MISSOURI K. & T. RY. CO. v. HORTON

Annotate this Case

MISSOURI K. & T. RY. CO. v. HORTON
1911 OK 177
119 P. 233
28 Okla. 815
Case Number: 794
Decided: 05/09/1911
Supreme Court of Oklahoma

MISSOURI, K. & T. RY. CO.
v.
HORTON.

Syllabus

¶0 1. CONTINUANCE--Surprise--Diligence. Surprise at the trial is not sufficient ground for a continuance unless the surprise is such as cannot be obviated by the exercise of ordinary care and due diligence on the part of the party asking for the continuance.
2. APPEAL AND ERROR--Instructions--Sufficiency. If an instruction complained of, when considered in connection with the other instructions given, fairly covers the legal phases necessary to present to the jury, the cause will not be reversed although, standing alone, it may not be technically accurate.
3. DAMAGES--Action by Parent for Injuries to Child--Measure of Damages. In an action by a parent for the loss of the services of his minor child, the damage to the parent is limited to such as will compensate him for the loss of the child's services to the time of his majority, the reasonable amounts necessarily expended in the treatment and care of the child, and the value of the parent's services while nursing the child; and the jury may consider that with age, growth, and experience the value of the child's services would increase, although they cannot consider that the child might, if not injured, engage in any particular calling.
4. RAILROADS--Public Crossings--Care Required of Railroad and Traveler. The obligations, rights, and duties of the railroads and travelers at public crossings are mutual and reciprocal, and no greater degree of care is required of one than of the other. Both parties are charged with a mutual degree of care in keeping a lookout on their part, and the degree of diligence to be exercised on both sides is such as a prudent man would exercise under the circumstances of the case.
5. TRIAL--Instructions--Burden of Proof. An instruction to the effect that the burden of proof is upon the plaintiff to establish each and every particular fact necessary to make out his cause of action by a preponderance of the evidence and the burden is upon the defendant to establish the affirmative allegations or defense set up in its answer by a preponderance of the evidence, was a correct general statement of the law governing the burden of proof and therefore unobjectionable.

Error from District Court, Pittsburg County; Preslie B. Cole, Judge.

Action by R. L. Horton against the Missouri, Kansas and Texas Railway Company.

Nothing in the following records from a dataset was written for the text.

theorem StoresWf.execFlushDone (h : StoresWf s) {us} : NextWf (execFlushDone us s) :=
  .next h.flushCommit.restarted

theorem StoresWf.execFlushAbort (h : StoresWf s) : NextWf (execFlushAbort s) :=
  .next h.flushAbort.restarted

theorem StoresWf.execHuokFall (h : StoresWf s) : NextWf (execHuokFall s) :=
  .next h.flushAbort.restarted

theorem StoresWf.lateRec (h : StoresWf s) {e ms pcyc} : StoresWf (s.lateRec e ms pcyc) :=
  h.event.modPew

theorem StoresWf.coldStart (h : StoresWf s) : StoresWf s.coldStart := by
  obtain ⟨-, -, hkept⟩ := h
  exact ⟨rfl, rfl, hkept⟩

theorem StoresWf.imageBack (h : StoresWf s) : StoresWf s.imageBack := by
  obtain ⟨-, himg, hkept⟩ := h
  unfold State.imageBack
  extract_lets s1
  have h1 : StoresWf s1 := ⟨himg, himg, hkept⟩
  exact h1.foldl fun _ _ h => h.poisonLine

theorem StoresWf.lostLine (h : StoresWf s) {l region} : StoresWf (s.lostLine l region) :=
  h.event

theorem StoresWf.applyFlush (h : StoresWf s) {e f} : StoresWf (s.applyFlush e f) := by
  unfold State.applyFlush
  extract_lets mark o ls bad ep
  refine h.commitEpoch.imageBack.foldl fun _ _ h => ?_
  split
  exact h.lostLine

theorem StoresWf.fallBack (h : StoresWf s) {e cause} : StoresWf (s.fallBack e cause) := by
  unfold State.fallBack
  extract_lets s1 s2 s3 s4 cut s5
  have h2 : StoresWf s2 := StoresWf.imageBack (h.modTun h.2.1)
  have h3 : StoresWf s3 := h2.foldl fun _ _ h => h.lostLine
  have h4 : StoresWf s4 := h3.foldl fun _ _ h => .ite h.sg h
  have h5 : StoresWf s5 := h4.sg
  clear_value s5
  exact h5.upd.event

theorem StoresWf.machineBack (h : StoresWf s) {m} : StoresWf (s.machineBack m) := by
  unfold State.machineBack
  extract_lets dt fe late s1 s2 s3 s4
  have h1 : StoresWf s1 := by
    unfold s1
    refine h.upd.foldl fun _ _ h => ?_
    split
    exact .ite h.setFe h
  have h2 : StoresWf s2 := by
    unfold s2
    refine h1.foldl fun _ _ h => ?_
    split
    exact .ite h.upd h.sg
  have h3 : StoresWf s3 := h2.upd
  have h4 : StoresWf s4 := h3.modPew
  clear_value s1 s2 s3 s4
  refine h4.foldl fun _ _ h => ?_
  split
  exacts [h.clkTake, .ite h h.setClk]

theorem StoresWf.repost (h : StoresWf s) {q seq e comp} : StoresWf (s.repost q seq e comp) :=
  h.modRp.entWrite

theorem StoresWf.resolveEnt (h : StoresWf s) {q seq e} : StoresWf (s.resolveEnt q seq e).2 := by
  unfold State.resolveEnt
  extract_lets r own s1
  have h1 : StoresWf s1 := h.repost
  clear_value s1
  refine .iteSnd h (.iteSnd h1.event ?_)
  split
  exacts [h, .iteSnd h.repost h, .iteSnd h.setEnt h.repost]

theorem StoresWf.resolveBad (h : StoresWf s) {q} : StoresWf (s.resolveBad q) := by
  unfold State.resolveBad
  extract_lets n a es gone s1 s2 s3
  have h1 : StoresWf s1 := h.modRp.sg
  have h2 : StoresWf s2 := h1.sg
  have h3 : StoresWf s3 := by
    unfold s3
    refine h2.foldl fun _ _ h => ?_
    split
    extract_lets fl
    split
    exacts [h, h.report, h.entWrite.report]
  clear_value s1 s2 s3
  exact h3.event

theorem StoresWf.resolve (h : StoresWf s) : StoresWf s.resolve.2 := by
  unfold State.resolve
  extract_lets s1
  have h1 : StoresWf s1 := .ite h.resync h
  clear_value s1
  split
  next e =>
  refine StoresWf.elcStatus (.snd e ?_)
  refine StoresWf.foldlBy (fun x : Bool × State => x.2) h1 ?_
  rintro ⟨b, t⟩ q h
  refine .iteSnd h.resolveBad (.iteSnd ?_ h)
  refine StoresWf.foldlBy (fun x : Bool × State => x.2) h ?_
  rintro ⟨b, t⟩ ⟨n, e⟩ h
  dsimp only
  exact h.resolveEnt

theorem StoresWf.cmdAgain (h : StoresWf s) {i op} : StoresWf (s.cmdAgain i op) := by
  unfold State.cmdAgain
  split
  exacts [h.resetBegin, h.resetBegin, h.instEnd, h.setInst.setInstState.instEnd, h.freeze.freezeDrained]

theorem StoresWf.cmdsAgain (h : StoresWf s) : StoresWf s.cmdsAgain := by
  unfold State.cmdsAgain
  refine h.upd.foldl fun _ _ h => ?_
  split
  exact h.cmdAgain

theorem StoresWf.resetEntry (h : StoresWf s) {p} : StoresWf (s.resetEntry p) :=
  .ite h.setProc h

theorem StoresWf.bootRelease (h : StoresWf s) : StoresWf s.bootRelease := by
  unfold State.bootRelease
  refine .ite h ?_
  extract_lets go l
  have hgo {t} (h : StoresWf t) : StoresWf (go t) := h.foldl fun _ _ h => h.resetEntry
  split
  exacts [hgo h, .ite (hgo (h.foldl fun _ _ h => h.uncWrite)) h.event]

theorem StoresWf.flushEvents (h : StoresWf s) {f} : StoresWf (s.flushEvents f) :=
  .ite h.lateRec.lateRec h.lateRec

theorem StoresWf.bootRestore (h : StoresWf s) {x} : StoresWf (s.bootRestore x) := by
  unfold State.bootRestore
  extract_lets flush saved s1 s2
  have h1 : StoresWf s1 := by
    unfold s1
    split
    exacts [h.coldStart, h.flushEvents.upd.applyFlush, h.upd.fallBack]
  have h2 : StoresWf s2 := by
    unfold s2
    split
    exacts [h1.machineBack, h1]
  clear_value s1 s2
  split
  extract_lets s4
  have h4 : StoresWf s4 := by
    unfold s4
    split
    exacts [h2.lateRec.upd, h2]
  clear_value s4
  exact h4.bootLost.setPhase

theorem StoresWf.bootImages (h : StoresWf s) {x} : StoresWf (s.bootImages x) := by
  unfold State.bootImages
  extract_lets s1
  have h1 : StoresWf s1 := .ite h.stdTable h
  clear_value s1
  exact .setPhase (.ite h1 h1.loadImages)

theorem StoresWf.bootLedger (h : StoresWf s) {x} : StoresWf (s.bootLedger x) := by
  unfold State.bootLedger
  extract_lets s1
  have h1 : StoresWf s1 := h.upd
  clear_value s1
  split
  next e => exact (StoresWf.snd e (.iteSnd h1 h1.resolve)).upd.setPhase

theorem StoresWf.bootTick (h : StoresWf s) : StoresWf s.bootTick := by
  unfold State.bootTick
  refine .ite h ?_
  split
  exacts [h.bootCores, h.bootChan.setPhase, h.bootSource, h.bootRestore, .ite h h.bootImages, h.bootLedger, h.upd.setPhase, h]

theorem StoresWf.heldBack (h : StoresWf s) : StoresWf s.heldBack := by
  unfold State.heldBack
  refine h.foldl fun _ _ h => ?_
  split
  exacts [.ite h.modRp (.ite h.modRp h), h]

theorem StoresWf.timersBack (h : StoresWf s) {m} : StoresWf (s.timersBack m) :=
  h.upd

/-- A release forgets what the boot found. -/
theorem StoresWf.forgets (h : StoresWf s) : StoresWf { s with kept := none } := by
  obtain ⟨hms, himg, -⟩ := h
  exact .of_kept_none hms himg rfl

theorem StoresWf.release (h : StoresWf s) {x} : StoresWf (s.release x) := by
  unfold State.release
  extract_lets code s1 s2 mx s3 s4 s5 s6 s7 s8
  have h1 : StoresWf s1 := by
    unfold s1
    split
    exacts [h.timersBack, h]
  have h2 : StoresWf s2 := .ite h1.setMstat h1
  clear_value s2
  have h3 : StoresWf s3 := h2.upd.forgets
  have h5 : StoresWf s5 := (h3.modTun h3.2.1).sg.setPhase
  have h6 : StoresWf s6 := .ite h5.setMstat h5.ringsBack
  have h7 : StoresWf s7 := h6.heldBack.cmdsAgain
  have h8 : StoresWf s8 := .ite h7 h7.bootRelease
  exact h8.tick1.event

theorem StoresWf.execProcessorsReleased (h : StoresWf s) : NextWf (execProcessorsReleased s) := by
  unfold Machine.execProcessorsReleased
  refine .next ?_
  split
  exacts [.ite h.release h, h]

theorem StoresWf.execManagementRead (h : StoresWf s) {addr} : NextWf (execManagementRead addr s) :=
  .next (.ite h.out h)

theorem StoresWf.mgmtSet (h : StoresWf s) {a v} : StoresWf (s.mgmtSet a v) :=
  .ite h.modMgmt (.ite h.modMgmt (.ite h.modMgmt h))

theorem StoresWf.execManagementWrite (h : StoresWf s) {addr v} : NextWf (execManagementWrite addr v s) :=
  .next (.ite h.mgmtSet h)

theorem StoresWf.traceNext (h : StoresWf s) : StoresWf s.traceNext := by
  unfold State.traceNext
  extract_lets m
  refine .ite h.out ?_
  split
  · refine .ite h.modMgmt.out ?_
    split
    exacts [h.modMgmt.out, h]
  · exact h.modMgmt.out
  · exact h.out

theorem StoresWf.execTraceFrame (h : StoresWf s) : NextWf (execTraceFrame s) :=
  .next (.ite h.traceNext h)

theorem StoresWf.throttleClocks (h : StoresWf s) {d} : StoresWf (s.throttleClocks d) :=
  h.foldl fun _ _ h => .ite h.setClk h

theorem StoresWf.throttle (h : StoresWf s) {d t} : StoresWf (s.throttle d t) := by
  unfold State.throttle
  extract_lets ev s1
  have h1 : StoresWf s1 := by
    unfold s1
    split
    exacts [.ite h.modMgmt.throttleClocks.event h,
      .ite h.modMgmt.throttleClocks (.ite (.ite h.modMgmt.throttleClocks.event h.modMgmt.throttleClocks) h)]
  clear_value s1
  exact .ite h1 h1.modMgmt

theorem StoresWf.sensorGroup (h : StoresWf s) {g t} : StoresWf (s.sensorGroup g t) := by
  unfold State.sensorGroup
  split
  extract_lets d s1 s2 d2 run s3
  have h1 : StoresWf s1 := .ite h.modMgmt (.ite h h.tick1.modMgmt.event)
  have h2 : StoresWf s2 := .ite h1.throttle h1
  have h3 : StoresWf s3 := h2.tick1.trip
  clear_value s1 s2 s3
  exact .ite (.ite h3.upd h3) h2

theorem StoresWf.sensors (h : StoresWf s) {r} : StoresWf (s.sensors r) :=
  .foldl (.ite h.modMgmt.modMgmt h.modMgmt) fun _ _ h => .ite h h.sensorGroup

theorem StoresWf.execSensorRead (h : StoresWf s) {r} : NextWf (execSensorRead r s) :=
  .next (.ite h.sensors h)

theorem StoresWf.execRailOutOfTolerance (h : StoresWf s) {rail mv us} : NextWf (execRailOutOfTolerance rail mv us s) := by
  unfold Machine.execRailOutOfTolerance
  refine .next ?_
  split
  exacts [h, .ite h.modMgmt.event h]

end

end Sys2Proof.Machine

namespace Sys2Proof.Machine

open Sys2Proof

/-! The canonical form through register accesses, and through every command and every tick. -/

section
set_option Elab.async false
variable {s : State}

theorem StoresWf.devRead (h : StoresWf s) {p off} : StoresWf (s.devRead p off).2 := by
  unfold State.devRead
  split
  · split
    exacts [.iteSnd h.crRead h, h]
  · next o _ =>
    extract_lets i
    generalize (o - 0x1000) % 0x40 = r
    refine .iteSnd ?_ h
    split
    · split
      next e => exact StoresWf.snd e h.qResv
    · split
      next e => exact StoresWf.snd e h.qRead
    · exact h
  · exact h

theorem StoresWf.plain (h : StoresWf s) {off v} : StoresWf (s.plain off v) := by
  unfold State.plain
  split
  exacts [h.sg, h]

theorem StoresWf.snapWrite (h : StoresWf s) {off v b} : StoresWf (s.snapWrite off v b) :=
  .ite h.sg.snapReq h

theorem StoresWf.nextOf (h : StoresWf s) {r} (hr : NextWf r) : StoresWf (nextOf s r) := by
  unfold Machine.nextOf
  split
  exacts [hr _ rfl, h]

theorem StoresWf.feWrite (h : StoresWf s) {a off b o v} : StoresWf (s.feWrite a off b o v) := by
  unfold State.feWrite
  refine .ite ?_ ?_
  · split
    · exact h.feStatWrite
    · exact h.feClaim
    · split
      exacts [h.injWrite, h]
    · exact h
  · exact h

theorem StoresWf.tunCtl (h : StoresWf s) {v} : StoresWf (s.tunCtl v) := by
  unfold State.tunCtl
  refine .ite ?_ ?_
  · extract_lets s1 s2 s3
    have h1 : StoresWf s1 := h.plain
    have h2 : StoresWf s2 := .ite h1.upd h1
    have h3 : StoresWf s3 := .ite h2.tunCut h2
    clear_value s1 s2 s3
    exact .ite h3.trip h3
  · exact .ite h.format h

theorem StoresWf.uctlWrite (h : StoresWf s) {e v} : StoresWf (s.uctlWrite e v) := by
  unfold State.uctlWrite
  extract_lets a s1
  have h1 : StoresWf s1 := .ite h.sg h
  clear_value s1
  split
  exacts [h1.uctlRead, .ite h1.imgCmd h1, .ite h1.imgCmd h1, .ite (h1.nextOf h1.execRemove) h1, h1]

theorem StoresWf.raWrite (h : StoresWf s) {q v} : StoresWf (s.raWrite q v) := by
  unfold State.raWrite
  split
  exacts [h, .ite h h.sg]

theorem StoresWf.mbvCtl (h : StoresWf s) {l v} : StoresWf (s.mbvCtl l v) :=
  .ite (.sg (.ite h.sg.upd h.sg.upd.modLnk)) (.ite h.sg.linkDown h.sg)

theorem StoresWf.shapeWrite (h : StoresWf s) {v} : StoresWf (s.shapeWrite v) :=
  .ite h h.sg

theorem StoresWf.dtrWrite (h : StoresWf s) {v} : StoresWf (s.dtrWrite v) :=
  h.sg

theorem StoresWf.instCmdWrite (h : StoresWf s) {a i op} : StoresWf (s.instCmdWrite a i op) := by
  refine .ite h (h.nextOf (h.instCmd fun _ h => ?_))
  split
  exacts [h.create, h.applyCmd, h.destroy, h.instReset, h.freeze, h.thaw, h.tick1.save, h.tick1.restore]

theorem StoresWf.viWrite (h : StoresWf s) {a i o v} : StoresWf (s.viWrite a i o v) := by
  unfold State.viWrite
  extract_lets n off mbox staged p
  have hmbox {host inb full} {f : State → State} (hk : ∀ t, StoresWf t → StoresWf (f t)) : StoresWf (mbox host inb full f) :=
    h.nextOf (h.mail hk)
  refine .ite (hmbox fun _ h => h.plain) (.ite (hmbox fun _ h => h.plain) ?_)
  split
  · exact h.instCmdWrite
  · split
    exacts [h.nextOf (h.pctl fun _ h => h.startProc), h.nextOf (h.pctl fun _ h => h.askStop), h]
  · exact hmbox fun _ h => h.mailFull
  · exact hmbox fun _ h => h.mailFull
  · exact hmbox fun _ h => h.mailOut
  · exact hmbox fun _ h => h.mailFull
  · exact hmbox fun _ h => h.plain
  · exact .ite h (.ite h.plain h.viLost)

theorem StoresWf.queueWrite (h : StoresWf s) {a i o v} : StoresWf (s.queueWrite a i o v) := by
  unfold State.queueWrite
  split
  exacts [h.qBaseSet, h.qCfgSet, h.qCommit, h.qCmd, h.plain, h]

theorem StoresWf.mbgWrite (h : StoresWf s) {o v} : StoresWf (s.mbgWrite o v) := by
  unfold State.mbgWrite
  refine .ite h.opCmd (.ite h.sbArrive ?_)
  refine .ite h.sbAbort ?_
  split
  exacts [h.shapeWrite, h.dtrWrite, .ite h.leaveSet h, h.snapWrite, h.plain]

theorem StoresWf.brsWrite (h : StoresWf s) {a o v} : StoresWf (s.brsWrite a o v) := by
  unfold State.brsWrite
  refine .ite ?_ ?_
  · split
    exacts [.ite h.rotate h, h.crel, h.snapWrite, h.plain]
  · exact h

theorem StoresWf.cluWr (h : StoresWf s) {k o v} : StoresWf (s.cluWr k o v) := by
  unfold State.cluWr
  split
  · exact h.ipiWrite
  · exact h.plain.bootWrite
  · split
    exacts [h.spMove, h.tick1.spRetest, h.spBusy (fun _ h => h.spStatus)]
  · exact h.plain

theorem StoresWf.ccWrite (h : StoresWf s) {a k o v} : StoresWf (s.ccWrite a k o v) := by
  unfold State.ccWrite
  split
  exacts [h.ccCtlWrite, h.lockWrite, h.pwrWrite, h.mopWrite, h.plain]

theorem StoresWf.devEffect (h : StoresWf s) {a off v} : StoresWf (s.devEffect a off v) := by
  unfold State.devEffect
  extract_lets l s1
  clear_value l
  have h1 : StoresWf s1 := .ite h.detachGo h
  clear_value s1
  refine .ite h ?_
  split
  · exact h.feWrite
  · split
    · exact .ite h.sg h
    · exact h.sysReset
    · exact h.bpWrite
    · exact h.snapWrite
    · exact .ite h.clkSet h
    · split
      exacts [h.crWrite, h]
    · exact h.cluWr
    · exact h.ccWrite
    · exact h.snapWrite
    · exact h.cgctlSet
    · exact h.snapWrite
    · exact .ite h h.plain
    · exact h.tunCtl
    · exact h.budgetWrite
    · exact h.snapWrite
    · exact .ite h1.attach h1
    · exact .ite (.ite (.ite h.sqbSet h.cqbSet) h) h.plain
    · exact h.udata2
    · exact h.uctlWrite
    · exact h.snapWrite
    · exact .ite h.queueWrite h.plain
    · exact h.mirSet
    · exact h.abort
    · exact h.snapWrite
    · exact .ite h.raWrite h.plain
    · exact h.snapWrite
    · exact h.kload
    · exact .ite h.upd h.plain
    · exact h.snapWrite
    · exact h.viWrite
    · exact h.rptbSet
    · exact h.rptciSet
    · exact h.mbvCtl
    · exact h.snapWrite
    · exact h.mbgWrite
    · exact h.brsWrite
    · exact h.snapWrite
    · exact h.anchor
    · exact h.note
    · exact h.pewRead
    · exact h.plain

theorem StoresWf.devWrite (h : StoresWf s) {a off v} : StoresWf (s.devWrite a off v) :=
  h.devEffect.seenFall

theorem StoresWf.irqSet (h : StoresWf s) {q v} : StoresWf (s.irqSet q v) :=
  .ite h h.modRp.ringWrite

Judgment for plaintiff, and defendant brings error. Affirmed.

Clifford L. Jackson and W. R. Allen, for plaintiff in error.
J. E. Whitehead and Wallace Wilkinson, for defendant in error.

KANE, J.

¶1 This was an action commenced by the defendant in error, plaintiff below, to recover damages from the plaintiff in error, defendant below, for loss of services of his minor son by reason of injuries alleged to have been inflicted upon him by the defendant on the second day of March, 1908, under the following circumstances: On said date said minor son was walking upon Krebs avenue in the city of McAlester and crossing the tracks of the defendant company upon said street; the defendant, through its agents and employees, negligently and carelessly pushed a box car against plaintiff's said minor son, thereby knocking him down and severely injuring him. The answer was a general denial, except as to the incorporation of the defendant, and a further allegation to the effect that, even if the injuries complained of were sustained, said injuries were not due to the negligence of the defendant, but were due solely to negligence on the part of said minor son. The reply was a general denial. Upon trial to a jury there was a verdict for the plaintiff, upon which judgment was duly entered, to reverse which this proceeding in error was commenced.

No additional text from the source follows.